- Born: 1825 Clinchamp, France
- Died: 1889 (aged 63–64) Paris, France
- Known for: Stereoscopic Photography

= Hippolyte Jouvin =

19th-century French photographer

Hippolyte Jouvin (1825–1889) was a French photographer and publisher of stereoscopic photographs. He is considered a pioneer in the field of photogravure, and was one of the first photographers to use wet collodion process.

In 1863, he published a series of over two hundred stereoscopic photographs titled Vues instantanées de Paris ("instant views of Paris"). The term "instant" refers to the fast exposure time which allowed for the capture of people in the streets.
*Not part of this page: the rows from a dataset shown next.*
/-- What `framesBegun` leaves as it is. -/
@[simp] theorem framesBegun_frame (s : State) :
    (framesBegun s).pending = s.pending ∧ (framesBegun s).device = s.device ∧
    (framesBegun s).layout = s.layout ∧ (framesBegun s).timing = s.timing ∧
    (framesBegun s).source = s.source ∧ (framesBegun s).capture = s.capture ∧
    (framesBegun s).bays = s.bays ∧ (framesBegun s).reader = s.reader ∧
    (framesBegun s).store = s.store ∧ (framesBegun s).triggers = s.triggers ∧
    (framesBegun s).arbiter = s.arbiter ∧ (framesBegun s).link.areaBase = s.link.areaBase ∧
    (framesBegun s).link.noticeEnable = s.link.noticeEnable ∧
    (framesBegun s).link.queue = s.link.queue ∧
    (framesBegun s).link.lastRead = s.link.lastRead ∧
    (framesBegun s).status.queue = s.status.queue ∧
    (framesBegun s).status.snapshotCount = s.status.snapshotCount ∧
    (framesBegun s).memory.cells = s.memory.cells ∧
    (framesBegun s).memory.errors = s.memory.errors := by
  have h : (fun s : State => (s.pending, s.device, s.layout, s.timing, s.source, s.capture, s.bays, s.reader, s.store, s.triggers, s.arbiter, s.link.areaBase, s.link.noticeEnable, s.link.queue, s.link.lastRead, s.status.queue, s.status.snapshotCount, s.memory.cells, s.memory.errors)) ((allOf 6).foldl (fun t c => channelAtFrameStart c t) s) = (fun s : State => (s.pending, s.device, s.layout, s.timing, s.source, s.capture, s.bays, s.reader, s.store, s.triggers, s.arbiter, s.link.areaBase, s.link.noticeEnable, s.link.queue, s.link.lastRead, s.status.queue, s.status.snapshotCount, s.memory.cells, s.memory.errors)) s := by
    refine foldl_keeps (fun s : State => (s.pending, s.device, s.layout, s.timing, s.source, s.capture, s.bays, s.reader, s.store, s.triggers, s.arbiter, s.link.areaBase, s.link.noticeEnable, s.link.queue, s.link.lastRead, s.status.queue, s.status.snapshotCount, s.memory.cells, s.memory.errors)) _ ?_ _ _; intro s a; (try dsimp only); (repeat' split) <;> simp
  simp only [Prod.mk.injEq] at h
  unfold framesBegun
  simp [h]

/-- What `channelsAtFrameStart` leaves as it is. -/
@[simp] theorem channelsAtFrameStart_frame (s : State) :
    (channelsAtFrameStart s).pending = s.pending ∧ (channelsAtFrameStart s).device = s.device ∧
    (channelsAtFrameStart s).layout = s.layout ∧ (channelsAtFrameStart s).timing = s.timing ∧
    (channelsAtFrameStart s).source = s.source ∧ (channelsAtFrameStart s).capture = s.capture ∧
    (channelsAtFrameStart s).bays = s.bays ∧ (channelsAtFrameStart s).reader = s.reader ∧
    (channelsAtFrameStart s).store = s.store ∧ (channelsAtFrameStart s).triggers = s.triggers ∧
    (channelsAtFrameStart s).arbiter = s.arbiter ∧ (channelsAtFrameStart s).link.areaBase = s.link.areaBase ∧
    (channelsAtFrameStart s).link.noticeEnable = s.link.noticeEnable ∧
    (channelsAtFrameStart s).link.queue = s.link.queue ∧
    (channelsAtFrameStart s).link.lastRead = s.link.lastRead ∧
    (channelsAtFrameStart s).status.queue = s.status.queue ∧
    (channelsAtFrameStart s).status.snapshotCount = s.status.snapshotCount ∧
    (channelsAtFrameStart s).memory.cells = s.memory.cells ∧
    (channelsAtFrameStart s).memory.errors = s.memory.errors := by
  unfold channelsAtFrameStart; simp

/-- What `failAttempt` leaves as it is. -/
@[simp] theorem failAttempt_frame (p : Fin 6) (s : State) :
    (failAttempt p s).pending = s.pending ∧ (failAttempt p s).device = s.device ∧
    (failAttempt p s).layout = s.layout ∧ (failAttempt p s).timing = s.timing ∧ (failAttempt p s).source = s.source ∧
    (failAttempt p s).capture = s.capture ∧ (failAttempt p s).bays = s.bays ∧ (failAttempt p s).reader = s.reader ∧
    (failAttempt p s).store = s.store ∧ (failAttempt p s).arbiter = s.arbiter ∧ (failAttempt p s).memory = s.memory ∧
    (failAttempt p s).link.areaBase = s.link.areaBase ∧ (failAttempt p s).link.noticeEnable = s.link.noticeEnable ∧
    (failAttempt p s).link.queue = s.link.queue ∧ (failAttempt p s).link.lastRead = s.link.lastRead ∧
    (failAttempt p s).triggers.runMark = s.triggers.runMark ∧ (failAttempt p s).status.queue = s.status.queue ∧
    (failAttempt p s).status.snapshotCount = s.status.snapshotCount := by
  unfold failAttempt; (repeat' split) <;> simp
With earlier large format cameras, long exposure times would have rendered the streets of Paris as empty. In 1867, Jouvin won a gold medal at the Paris Exposition Universelle for his photogravures.

Art historians have argued that Jouvin's Vues instantanées de Paris may have been a source of inspiration to the Impressionists. Art historian Aaron Scharf compared the elevated viewpoints in some of the paintings of Gustave Caillebotte to the elevated viewpoints of Jouvin's photographs. Scharf also compared the style of cropping in Edgar Degas's paintings Place de la Concorde and At the Races in the Countryside to the cropped figures and carriages in Jouvin's photographs.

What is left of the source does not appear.